POR GABRIELA COSTA CULTURA É IDENTIDADE #
Provocadores sem nunca deixar de respeitar, descontraídos mas sempre profissionais, com humor mas para falar de assuntos sérios. Assim são os mais originais ‘geradores’ da cultura portuguesa. Tiago Sigorelho, Miguel Bica e Pedro Saavedra são os autores da plataforma de acção e comunicação que há quase dois anos procura descodificar a identidade do País, através de um exercício multiplicador da singularidade de todas as suas culturas pessoais.
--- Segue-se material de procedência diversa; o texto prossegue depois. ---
/-- The values of an XREDUCE's first round, with the status of the internal writes. -/
def State.firstRound (s : State) (x : Ctx) (c : Coll) : Option (List Val × ConvStatus) :=
  if c.digest.lowRank then
    (s.lowInputs x c).map (fun e => let (p, st) := lowP e.1 e.2.2; (p.flat, e.2.1.join st))
  else ((s.seenFor x c.ring c.tseq).readTensor x c.src).map (fun t => (t.flat, .clear))

/-! ### Keeping and sending -/

def Coll.is (c : Coll) (k : Coll) : Bool := c.ring = k.ring && c.tseq = k.tseq && c.pos = k.pos

def Ctx.putColl (x : Ctx) (c : Coll) : Ctx := { x with colls := x.colls.map (fun k => if k.is c then c else k) }
def Ctx.dropColl (x : Ctx) (c : Coll) : Ctx := { x with colls := x.colls.filter (fun k => !k.is c) }

/-- The members but this one. -/
def Coll.others (c : Coll) (me : Nat) : List Nat := c.members.filter (· != me)

/-- This member's figures and digest go to every other member (R209). -/
def State.sendScale (s : State) (ctx me : Nat) (c : Coll) (dg : Digest) : State :=
  s.sendAll (c.others me) (some (s.partOf ctx)) (.xs ⟨c.head, [rankOf c.members me], dg, c.figures, c.nodes⟩)

/-- A hallmark mismatch: the logbook's count and the record of the window (R207, R429). -/
def State.hallmarkMiss (s : State) (ctx : Nat) (c : Coll) (unit : Nat) : State :=
  (s.countEvent 7).coalesce ⟨0x06, 0x09, unit, ctx, s.partOf ctx, 1, s.msStart, 0, 0, c.tseq, c.ring, c.head.group, c.head.number,
    if c.head.run = 2 then 4 else 6⟩

/-- A collective goes on: it is kept, its messages are sent, its mismatches recorded. -/
def State.putOut (s : State) (ctx : Nat) (o : CollOut) : State :=
  let s1 := s.modCtx ctx (fun x => x.putColl o.c)
  let s2 := o.out.foldl (fun a m => a.send m.1 (some (s.partOf ctx)) m.2) s1
  o.miss.foldl (fun a m => (List.range m.2).foldl (fun b _ => b.hallmarkMiss ctx o.c m.1) a) s2

/-- A collective retires with its record; the tensors it wrote are counted by then (R212, R293). -/
def State.retire (s : State) (ctx : Nat) (y : Ctx) (c : Coll) (st : ConvStatus) : State :=
  ((s.setCtx ctx (y.dropColl c)).endDesc ctx c.ring c.tseq c.pos (c.record st.byte)).refresh ctx

def State.faultColl (s : State) (ctx : Nat) (c : Coll) (cause : Nat) : State := s.jobFault ctx cause (some (c.ring, c.tseq, c.pos))

/-- What DST's stochastic rounding draws from. -/
def Ctx.collDraw (x : Ctx) (c : Coll) : Draw := ⟨x.params.seed.toNat, c.tseq, c.pos⟩

/-- DST's elements of the whole tensor: first and length. -/
def Coll.dstSpan (c : Coll) (me : Nat) : Nat × Nat :=
  if c.digest.all then (0, c.digest.elems) else shardSpan c.digest.elems c.digest.shardChunks (rankOf c.members me)

/-- Values times SCALE_CODE written into DST (R204); an empty shard writes nothing. (Log entry 56: DEDUCED.) -/
def State.writeDst (s : State) (x : Ctx) (c : Coll) (vals : List Val) : Option (Ctx × ConvStatus) :=
  if c.dst = 0 then some (x, .clear)
  else s.storeVals x c.dst (Conv.ofNat c.conv.toNat) (x.collDraw c) ⟨none⟩ (vals.map (fun v => mulVal v (l16Val c.digest.scale)))

/-- An L16 tensor written whole; its write count rises. -/
def State.writeL16 (s : State) (x : Ctx) (h : Nat) (d : TData) : Option Ctx :=
  (s.writeTensor x h d.t (allOf d.codes) []).map (fun y => y.countWrite h)

/-! ### The end of a round -/

/-- After the first round of a low-rank reduction: P̂, Q of this member, the second round (R214, R215).
(Log entry 59: DEDUCED.) -/
def State.lowMiddle (s : State) (ctx me : Nat) (x : Ctx) (c : Coll) : State :=
  match s.lowInputs x c with
  | none => s.faultColl ctx c 0x09
  | some (g, _, q) =>
    let (p, st1) := lowWrite [g.rows, q.cols] (c.sumVals 0 (g.rows * q.cols))
    let (ph, st2, z) := lowOrtho p
    let (qm, st3) := lowQ g ph
    let c1 := ({ c with factor := (ph.codes, ph.nibs), deficient := z }).startRound me 1 qm.flat
    ((s.putOut ctx ⟨c1, [], []⟩).countConv ctx (st1.join (st2.join st3))).sendScale ctx me c1 c1.digest

/-- After the second round: QSTATE, DST and E (R214). -/
def State.lowEnd (s : State) (ctx me : Nat) (x : Ctx) (c : Coll) : State :=
  match s.lowInputs x c with
  | none => s.faultColl ctx c 0x09
  | some (g, _, q) =>
    let (qs, st1) := lowWrite [g.cols, q.cols] (c.sumVals 0 (g.cols * q.cols))
    let ph : TData := ⟨.l16, Config.internalT.toInt, [g.rows, q.cols], c.factor.1, c.factor.2⟩
    let a := lowA ph qs
    let (e, st2) := lowE g (l16Val c.digest.scale) (ph.tc + qs.tc) a
    let (first, n) := c.dstSpan me
    let v := s.seenFor x c.ring c.tseq
    match ((v.writeL16 x c.qstate qs).bind (fun y => v.writeDst y c ((a.drop first).take n))) with
    | none => s.faultColl ctx c 0x09
    | some (y, st) =>
      match v.writeL16 y c.ef e with
      | none => s.faultColl ctx c 0x09
      | some z => (s.countConv ctx (st1.join st2)).retire ctx z c st
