/-- Change a queue of a context. -/
def State.modQueue (s : State) (ctx id : Nat) (f : Queue → Queue) : State :=
  s.modCtx ctx (fun x => { x with queues := Tab.modify x.queues id f })

/-- QSEND (R190). -/
def execQsend (ctx : Nat) (s : State) : Out :=
  .next (match s.dispatchable ctx 0x48 none false with
    | none => s.wakeNext ctx
    | some (x, r, d) =>
      match Tab.get x.queues d.queueId with
      | none => (s.rejectDesc ctx r).refresh ctx
      | some q =>
        if !s.queueOk x r d true then (s.rejectDesc ctx r).refresh ctx
        else
          match (s.seenBy r).imageForSlot x d.srcA with
          | none => s.faultAt ctx r 0x09
          | some slot =>
            let q1 := { q with credits := q.credits - 1, unacked := q.unacked ++ [(r.ring, r.tseq, r.next)] }
            (((s.beginDesc ctx r d).modQueue ctx d.queueId (fun _ => q1)).sendOn q.params.peer q.vc (some x.params.partition)
              (.queueSlot ctx d.queueId slot)).refresh ctx)

/-- QRECV (R190, R191). -/
def execQrecv (ctx : Nat) (s : State) : Out :=
  .next (match s.dispatchable ctx 0x49 none false with
    | none => s.wakeNext ctx
    | some (x, r, d) =>
      match Tab.get x.queues d.queueId, x.tensor? d.srcA with
      | some q, some t =>
        if !s.queueOk x r d false then (s.rejectDesc ctx r).refresh ctx
        else if x.writesGathered d then s.faultAt ctx r 0x08
        else
          match q.slots with
          | [] => s
          | slot :: rest =>
            if !s.slotFits t.obj slot then s.faultAt ctx r 0x03
            else
              let s1 := s.beginDesc ctx r d
              match s1.ctx? ctx with
              | none => s
              | some x1 =>
                match (s.seenBy r).fromSlot x1 d.srcA slot with
                | none => s.faultAt ctx r 0x09
                | some y =>
                  ((((s1.setCtx ctx { y.countWrite d.srcA with queues := Tab.set y.queues d.queueId { q with slots := rest } }).sendOn
                    q.params.peer q.vc (some x.params.partition) (.queueCredit ctx d.queueId)).endDesc
                      ctx r.ring r.tseq r.next (statusRecord 0)).refresh ctx)
      | _, _ => (s.rejectDesc ctx r).refresh ctx)

/-- The context with the named end of a queue, for a message of module `src` about its context `ctx`: the
same context on another module, another context on this one (R188; log entry 41: DEDUCED). -/
def State.queueEnd (s : State) (src ctx id : Nat) (send : Bool) : Option Nat :=
  let has (x : Ctx) : Bool := match Tab.get x.queues id with | some q => q.params.send == send && q.params.peer = src | none => false
  if s.ident = some src then (s.ctxs.find? (fun c => c.1 != ctx && has c.2)).map (·.1)
  else match s.ctx? ctx with
    | some x => if has x then some ctx else none
    | none => none

/-- Was a queue end destroyed here, and not made again (R356)? -/
def State.queueGone (s : State) (ctx id : Nat) : Bool := ((s.ctx? ctx).map (fun x => x.goneQueues.contains id)).getD false

/-- QUEUE_SLOT (R190): a slot arrives, is written and acknowledged; before this end exists it waits. -/
def execQueueSlot (src vc : Nat) (s : State) : Out :=
  .next (match takeFrom src vc s.net.inbox with
    | some (⟨_, _, port, .queueSlot ctx id slot, _, _⟩, rest) =>
      if !s.live then s
      else
        match s.queueEnd src ctx id false with
        | none => if s.queueGone ctx id then (s.setInbox rest).misroutedMsg port else s
        | some c =>
          let s1 := (s.setInbox rest).modQueue c id (fun q => { q with slots := q.slots ++ [slot] })
          (s1.sendOn src vc (some (s.partOf c)) (.slotWritten c id)).refresh c
    | _ => s)

/-- SLOT_WRITTEN_ACK (R190): the oldest unacknowledged QSEND of the queue completes. -/
def execSlotWrittenAck (src vc : Nat) (s : State) : Out :=
  .next (match takeFrom src vc s.net.inbox with
    | some (⟨_, _, port, .slotWritten ctx id, _, _⟩, rest) =>
      if !s.live then s
      else
        match s.queueEnd src ctx id true with
        | none => if s.queueGone ctx id then (s.setInbox rest).misroutedMsg port else s.setInbox rest
        | some c =>
          let s1 := s.setInbox rest
          match ((s1.ctx? c).bind (fun x => Tab.get x.queues id)).bind (fun q => q.unacked.head?) with
          | some (ring, tseq, pos) =>
            ((s1.modQueue c id (fun q => { q with unacked := q.unacked.drop 1 })).endDesc c ring tseq pos (statusRecord 0)).refresh c
          | none => s1
    | _ => s)

/-- QUEUE_CREDIT (R190): a credit returns; a waiting QSEND may go on. -/
def execQueueCredit (src vc : Nat) (s : State) : Out :=
  .next (match takeFrom src vc s.net.inbox with
    | some (⟨_, _, port, .queueCredit ctx id, _, _⟩, rest) =>
      if !s.live then s
      else
        match s.queueEnd src ctx id true with
        | none => if s.queueGone ctx id then (s.setInbox rest).misroutedMsg port else s.setInbox rest
        | some c =>
          ((s.setInbox rest).modQueue c id (fun q => { q with credits := min q.params.depth (q.credits + 1) })).refresh c
    | _ => s)

end Sys2Proof.Machine
end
A propósito do evento Trampolim Gerador #3, que vai celebrar, já no próximo Sábado, a multiculturalidade do bairro da Mouraria pela mão de 100 autores em 30 espaços improváveis, o VER conversou com Pedro Saavedra, para quem o significado da existência se liga intrinsecamente à criação de uma identidade colectiva. Presumindo que “ninguém sabe como vai ser o futuro, mas será de certeza diferente do que estamos a imaginar” (que é, afinal, o que dá sentido à vida) o artista e editor do Gerador diz simplesmente: “vamos como-morar o que aí vem”.
‘Quando a electricidade falha, liga-se o gerador’
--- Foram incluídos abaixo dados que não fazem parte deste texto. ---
-- ==== Sys2Proof/Certificates/Slice0/Obligations.lean ====
section
/-! DEFINITION. The statements about the module, for the provers. -/

open Sys2Proof Sys2Proof.Machine

/-- A step takes the command at the front of the queue and runs it with the queue's rest. -/
def Obligations.StepRunsFront : Prop :=
  ∀ (c : Instr) (rest : List Instr) (s : State), s.pending = c :: rest → step s = exec c { s with pending := rest }

/-- On an empty queue the step is one tick: while 54 V is present fabric time goes on by 1 ns, or by 0 to 2 ns
while a correction is being made by rate (log entries 8: UNVERIFIED and 9: DESIGN CHOICE), and nothing but fabric time changes. -/
def Obligations.IdleStepTicks : Prop :=
  ∀ s : State, s.pending = [] →
    ∃ t, step s = .next t ∧ t = { s with time := t.time }
      ∧ (s.boot.powered = false → t = s)
      ∧ (s.boot.powered = true → s.time.slew = 0 → t.time = { s.time with now := (s.time.now + 1) % 2 ^ 64 })
      ∧ (s.boot.powered = true → ∃ d ≤ 2, t.time.now = (s.time.now + d) % 2 ^ 64)

/-- The partition commands: the lowest free number, dies and channels; a partition without contexts goes; the
quantum changes and the slice under way does not (R286, R357). Each finds room in the journal, is journaled and completes OK. -/
def Obligations.PartitionCommandsComplete : Prop :=
  (∀ (h : CmdHead) (p : PartitionParams) (n : Nat) (s : State), Taken h true s → partitionBad s p = false →
      lowestFree 10 (Tab.keys s.parts) = some n → p.dies ≤ s.freeDies.length → p.channels ≤ s.freeChannels.length →
      p.spillHbm + p.cowHbm ≤ 32640 * (2 * p.dies) → (s.parts.map (fun q => q.2.params.seats)).sum + p.seats ≤ 256 →
      p.seats * p.dies * 18 ≤ p.spillHbm * 2 → s.journalRoom 1 = true →
      exec (.partitionCreate h p) s = .next (ok h [(1, n)]
        (State.journalOp { s with
          parts := Tab.set s.parts n
            { params := p, dies := s.freeDies.take p.dies, channels := s.freeChannels.take p.channels, quantum := p.quantum }
          regions := addRegions s.regions ((s.partRegions (s.freeDies.take p.dies) (s.freeChannels.take p.channels)).map
            (fun r => regionEntry r.1 r.2 n false)) } 0xFFFF (.partitionCreate p))))
  ∧ (∀ (h : CmdHead) (n : Nat) (s : State), Taken h true s → Tab.has s.parts n = true → s.ctxsOf n = [] →
      s.journalRoom 1 = true →
      ∃ t : State, exec (.partitionDestroy h n) s = .next (ok h [] (t.journalOp 0xFFFF (.partitionDestroy n)))
        ∧ t = { s with parts := Tab.erase s.parts n, regions := dropRegions s.regions n, power := t.power, tiles := t.tiles, dies := t.dies }
        ∧ t.power = { s.power with keepAwake := t.power.keepAwake } ∧ t.power.keepAwake.getLsbD n = false
        ∧ (∀ i, (t.tile i).counts = (s.tile i).counts))
  ∧ (∀ (h : CmdHead) (n q : Nat) (p : Part) (s : State), Taken h true s → 100 ≤ q → q ≤ 100000 → Tab.get s.parts n = some p →
      s.journalRoom 1 = true →
      exec (.partitionQuantum h n q) s = .next (ok h []
        (State.journalOp { s with parts := Tab.set s.parts n { p with quantum := q } } 0xFFFF (.partitionQuantum n q))))

/-- The context commands (R358): the lowest free number, owned by the issuer, the messages that came before it waiting with
it; a context without rings goes with its mappings, slots and journal records; the priority changes, and a job that
may run and has risen is weighed against the slice's holder; the query returns state, residency, priority and block time. -/
def Obligations.ContextCommandsComplete : Prop :=
  (∀ (h : CmdHead) (p : ContextParams) (part : Part) (n : Nat) (s : State), Taken h false s → p.client ≤ 4095 → p.priority ≤ 3 → 32 ≤ p.chainArea →
      Tab.get s.parts p.partition = some part → part.params.functions.getLsbD h.fn = true →
      lowestFree 1024 (Tab.keys s.ctxs) = some n → s.quotaExceeded part p = false → s.journalRoom 1 = true →
      exec (.contextCreate h p) s = .next (ok h [(2, n)] (State.journalOp
        { s with
          ctxs := Tab.set s.ctxs n { owner := h.fn, params := p, priority := p.priority
                                     waitingMsgs := (s.net.early.filter (fun e => e.1 = n)).map (·.2) }
          net := { s.net with early := s.net.early.filter (fun e => e.1 != n) } } n (.contextCreate h.fn p))))
  ∧ (∀ (h : CmdHead) (ctx : Nat) (x : Ctx) (s : State), Taken h false s → Owned h ctx x s → s.key ctx = none → s.journalRoom 1 = true →
      exec (.contextDestroy h ctx) s = .next (ok h [] (State.journalOp (State.endWaiters { s with
        ctxs := Tab.erase s.ctxs ctx
        slots := s.slots.filter (fun l => l.2.ctx != ctx)
        funs := Tab.mapVals s.funs (fun _ f => { f with maps := f.maps.filter (fun m => m.2.ctx != ctx) })
        jr := { s.jr with own := s.jr.own.filter (fun r => r.ctx != ctx) } } ctx) 0xFFFF (.contextDestroy ctx))))
  ∧ (∀ (h : CmdHead) (ctx prio : Nat) (x : Ctx) (s : State), Taken h false s → Owned h ctx x s → prio ≤ 3 → s.journalRoom 1 = true →
      ∃ t : State, t = State.journalOp { s with ctxs := Tab.set s.ctxs ctx { x with priority := prio } } ctx (.contextPriority ctx prio)
        ∧ ((prio ≤ x.priority ∨ x.state ≠ .runnable ∨ s.holdsSlice ctx = true) → exec (.contextPriority h ctx prio) s = .next (ok h [] t))
        ∧ (x.priority < prio → x.state = .runnable → s.holdsSlice ctx = false →
            exec (.contextPriority h ctx prio) s = .next (ok h [] (t.arrive ctx))))
  ∧ (∀ (h : CmdHead) (ctx : Nat) (x : Ctx) (s : State), Taken h false s → Owned h ctx x s →
      exec (.contextQuery h ctx) s = .next (ok h
        [(1, x.state.code), (1, if x.resident then 1 else 0), (1, x.priority), (8, x.blockTime)] s))

/-- The ring commands and the client's counts (R359, R360). -/
def Obligations.RingCommandsComplete : Prop :=
  (∀ (h : CmdHead) (p : RingParams) (x : Ctx) (g : Nat) (s : State), Taken h false s → Owned h p.ctx x s →
      ringDepthOk p.depth = true → p.ticketAddr % 128 = 0 → p.complAddr % 32 = 0 → p.ctrlAddr % 128 = 0 →
      p.ticketAddr < 2 ^ 64 → p.complAddr < 2 ^ 64 → p.ctrlAddr < 2 ^ 64 → vectorOk x.owner p.vector = true →
      lowestFree 16384 (Tab.keys s.rings) = some g → s.journalRoom 1 = true →
      exec (.ringCreate h p) s = .next (ok h [(2, g)]
        (State.journalOp { s with rings := Tab.set s.rings g { params := p } } p.ctx (.ringCreate p))))
  ∧ (∀ (h : CmdHead) (g : Nat) (r : Ring) (x : Ctx) (s : State), Taken h false s → Tab.get s.rings g = some r →
      Owned h r.params.ctx x s → r.journaling = none → (∀ q ∈ x.runs, q.ring ≠ g) → s.journalRoom 1 = true →
      exec (.ringDestroy h g) s = .next (ok h []
        (State.journalOp { s with rings := Tab.erase s.rings g } r.params.ctx (.ringDestroy g))))
  ∧ (∀ (h : CmdHead) (client : Nat) (s : State), Taken h true s → client ≤ 4095 →
      exec (.clientCounts h client) s = .next (ok h
        [(8, (Tab.getD s.clients client {}).accepted), (8, (Tab.getD s.clients client {}).completed),
         (8, (Tab.getD s.clients client {}).faulted)] s))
O projecto Gerador desdobra-se em iniciativas tão distintas como uma revista trimestral que reconhece cada autor como “uma parte fundamental do todo”, na construção da cultura nacional e da auto-estima do seu povo; a Ignição Gerador, performances de teatro, dança, música ou histórias poéticas que acontecem mensalmente em “espaços exclusivos e irrepetíveis” (como casas de pessoas, tascas centenárias ou jardins em flor); tertúlias que discutem, na última 5ª feira de cada mês e através de conversas originais, “temas que importam, com a naturalidade de quem se senta a uma mesa de jantar”; ou uma colecção de guias desenhados por um ilustrador convidado, em português e em inglês, sobre os pormenores escondidos da nossa cultura, o The Sketchbook Guide.
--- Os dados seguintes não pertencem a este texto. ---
-- ==== Sys2Proof/Laws/KeepOps.lean ====
section
/-! SUPPORT. What the operations leave: for each of them, one lemma that says that the queue, the order code, the
fuses, the image in flash, HALTED and the presence of 54 V are as before (`keep`), and one, for those that work on
jobs and the exchange, that all the module's hardware state is (`hw`). -/

namespace Sys2Proof.Machine

/-- What nearly every operation leaves. -/
def State.keep (s : State) := (s.pending, s.order1536, s.fuses, s.flash.image, s.errs.halted, s.boot.powered)

@[simp] theorem keep_upd (s : State) {flash' boot' linkUp' numVfs' funs' hostOut' parts' ctxs' rings' clients' slots' regions' lend' tiles' dies' clusters' ports' lasers' carts' time' net' twin' jr' errs' logbook' logRegs' power' telem' arb' freeCtr'} (h_flash : flash'.image = s.flash.image) (h_errs : errs'.halted = s.errs.halted) (h_boot : boot'.powered = s.boot.powered) :
    State.keep { s with
      flash := flash', boot := boot', linkUp := linkUp', numVfs := numVfs', funs := funs', hostOut := hostOut', parts := parts', ctxs := ctxs', rings := rings', clients := clients', slots := slots', regions := regions', lend := lend', tiles := tiles', dies := dies', clusters := clusters', ports := ports', lasers := lasers', carts := carts', time := time', net := net', twin := twin', jr := jr', errs := errs', logbook := logbook', logRegs := logRegs', power := power', telem := telem', arb := arb', freeCtr := freeCtr' } = s.keep := by
  simp [State.keep, h_flash, h_errs, h_boot]

theorem keep_foldl {α : Type} (f : State → α → State) (h : ∀ s a, (f s a).keep = s.keep) (l : List α) (s : State) :
    (l.foldl f s).keep = s.keep := by
  induction l generalizing s with
  | nil => rfl
  | cons a l ih => simp [ih, h]

@[simp] theorem keep_State_setFn (s : State) (i : Nat) (f : Func) : (State.setFn s i f).keep = s.keep := by
  unfold State.setFn
  (simp)

@[simp] theorem keep_State_modFn (s : State) (i : Nat) (g : Func → Func) : (State.modFn s i g).keep = s.keep := by
  unfold State.modFn
  (simp)

@[simp] theorem keep_State_setCtx (s : State) (i : Nat) (x : Ctx) : (State.setCtx s i x).keep = s.keep := by
  unfold State.setCtx
  (simp)

@[simp] theorem keep_State_modCtx (s : State) (i : Nat) (g : Ctx → Ctx) : (State.modCtx s i g).keep = s.keep := by
  unfold State.modCtx
  (simp)

@[simp] theorem keep_State_setRing (s : State) (i : Nat) (r : Ring) : (State.setRing s i r).keep = s.keep := by
  unfold State.setRing
  (simp)

@[simp] theorem keep_State_modRing (s : State) (i : Nat) (g : Ring → Ring) : (State.modRing s i g).keep = s.keep := by
  unfold State.modRing
  (simp)

@[simp] theorem keep_State_setPart (s : State) (i : Nat) (p : Part) : (State.setPart s i p).keep = s.keep := by
  unfold State.setPart
  (simp)

@[simp] theorem keep_State_modPart (s : State) (i : Nat) (g : Part → Part) : (State.modPart s i g).keep = s.keep := by
  unfold State.modPart
  (simp)

@[simp] theorem keep_State_setTile (s : State) (i : Nat) (t : Tile) : (State.setTile s i t).keep = s.keep := by
  unfold State.setTile
  (simp)

@[simp] theorem keep_State_setDie (s : State) (i : Nat) (d : Die) : (State.setDie s i d).keep = s.keep := by
  unfold State.setDie
  (simp)

@[simp] theorem keep_State_setCluster (s : State) (i : Nat) (c : Cluster) : (State.setCluster s i c).keep = s.keep := by
  unfold State.setCluster
  (simp)

@[simp] theorem keep_State_setPort (s : State) (i : Nat) (p : Port) : (State.setPort s i p).keep = s.keep := by
  unfold State.setPort
  (simp)

@[simp] theorem keep_State_modPort (s : State) (i : Nat) (g : Port → Port) : (State.modPort s i g).keep = s.keep := by
  unfold State.modPort
  (simp)

@[simp] theorem keep_State_emit (s : State) (is : List HostItem) : (State.emit s is).keep = s.keep := by
  unfold State.emit
  (simp)

@[simp] theorem keep_State_fnWrite (s : State) (fn addr : Nat) (bytes : List Byte) : (State.fnWrite s fn addr bytes).keep = s.keep := by
  unfold State.fnWrite
  (simp [apply_ite State.keep, apply_ite Flash.image, apply_ite ErrLog.halted, apply_ite Boot.powered, keep_foldl])

@[simp] theorem keep_State_fnVector (s : State) (fn v : Nat) : (State.fnVector s fn v).keep = s.keep := by
  unfold State.fnVector
  (simp [apply_ite State.keep, apply_ite Flash.image, apply_ite ErrLog.halted, apply_ite Boot.powered, keep_foldl])

@[simp] theorem keep_State_jobWrite (s : State) (fn addr : Nat) (bytes : List Byte) : (State.jobWrite s fn addr bytes).keep = s.keep := by
  unfold State.jobWrite
  (simp [apply_ite State.keep, apply_ite Flash.image, apply_ite ErrLog.halted, apply_ite Boot.powered, keep_foldl])

@[simp] theorem keep_State_jobVector (s : State) (fn v : Nat) : (State.jobVector s fn v).keep = s.keep := by
  unfold State.jobVector
  (simp [apply_ite State.keep, apply_ite Flash.image, apply_ite ErrLog.halted, apply_ite Boot.powered, keep_foldl])

@[simp] theorem keep_State_granted (s : State) (fn : Nat) : (State.granted s fn).keep = s.keep := by
  unfold State.granted
  (simp)

@[simp] theorem keep_State_finishCmd (s : State) (h : CmdHead) (status cause : Nat) (res : List Byte) : (State.finishCmd s h status cause res).keep = s.keep := by
  unfold State.finishCmd
  ((try dsimp only); (repeat' split) <;> simp [apply_ite State.keep, apply_ite Flash.image, apply_ite ErrLog.halted, apply_ite Boot.powered, keep_foldl])

@[simp] theorem keep_State_event (s : State) (fn ty ctx detail detail2 : Nat) : (State.event s fn ty ctx detail detail2).keep = s.keep := by
  unfold State.event
  (simp [apply_ite State.keep, apply_ite Flash.image, apply_ite ErrLog.halted, apply_ite Boot.powered, keep_foldl])

@[simp] theorem keep_State_sendOn (s : State) (dest vc : Nat) (part : Option Nat) (m : Msg) : (State.sendOn s dest vc part m).keep = s.keep := by
  unfold State.sendOn
  (simp [apply_ite State.keep, apply_ite Flash.image, apply_ite ErrLog.halted, apply_ite Boot.powered, keep_foldl])

@[simp] theorem keep_State_send (s : State) (dest : Nat) (part : Option Nat) (m : Msg) : (State.send s dest part m).keep = s.keep := by
  unfold State.send
  (simp)

@[simp] theorem keep_State_sendAll (s : State) (dests : List Nat) (part : Option Nat) (m : Msg) : (State.sendAll s dests part m).keep = s.keep := by
  unfold State.sendAll
  (simp [apply_ite State.keep, apply_ite Flash.image, apply_ite ErrLog.halted, apply_ite Boot.powered, keep_foldl])

@[simp] theorem keep_State_setInbox (s : State) (l : List Arrived) : (State.setInbox s l).keep = s.keep := by
  unfold State.setInbox
  (simp)

@[simp] theorem keep_State_takeMsg (s : State) (vc : Nat) (slots : List (Nat × Nat)) (rest : List Arrived) : (State.takeMsg s vc slots rest).keep = s.keep := by
  unfold State.takeMsg
  (simp [apply_ite State.keep, apply_ite Flash.image, apply_ite ErrLog.halted, apply_ite Boot.powered, keep_foldl])

@[simp] theorem keep_State_holdFor (s : State) (ctx : Nat) (m : HeldMsg) : (State.holdFor s ctx m).keep = s.keep := by
  unfold State.holdFor
  ((repeat' split) <;> simp)

@[simp] theorem keep_State_takeEarly (s : State) (ctx : Nat) : (State.takeEarly s ctx).keep = s.keep := by
  unfold State.takeEarly
  (simp)

@[simp] theorem keep_State_journal (s : State) (ring ctx tseq : Nat) (bodies : List JBody) : (State.journal s ring ctx tseq bodies).keep = s.keep := by
  unfold State.journal
  ((repeat' split) <;> simp)

@[simp] theorem keep_State_journalOp (s : State) (ctx : Nat) (op : ConfigOp) : (State.journalOp s ctx op).keep = s.keep := by
  unfold State.journalOp
  (simp)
Todos estes projectos têm em comum a criatividade original com que a equipa do Gerador transpira, com trabalho à séria, para inspirar muitos criadores das mais diversas áreas – arte urbana, artes visuais, BD, cenografia, cerâmica, cinema de animação, ciência, colagens, comunicação, dança, design, escrita, fotografia, gastronomia, ilustração, multimédia, música, produção cultural, realização, teatro – a contribuírem, “em corrente contínua”, para levar à sociedade cinco ideias que perseguem: lembrar que “a cultura é identidade” e, por isso, inclui arte, literatura, cinema ou teatro, mas também gastronomia, ofícios ou costumes populares; sublinhar que a cultura “está em todas as ruas e em todas as casas, sem diferença entre o Norte e o Sul, o interior ou o litoral, as metrópoles ou as aldeias”; destacar quem a produz e divulga, “seja artista plástico, artesão, músico, chef, graffiter, futebolista, cientista, encenador ou CEO”; criar e produzir iniciativas culturais “a que todos possam aceder e nas quais todos possam participar, afastando a ideia elitista da cultura difícil, complexa e longínqua”; e inspirar as pessoas a serem mais participativas, mais disruptivas e a pensarem diferente no seu dia-a-dia profissional, afectivo e de ócio.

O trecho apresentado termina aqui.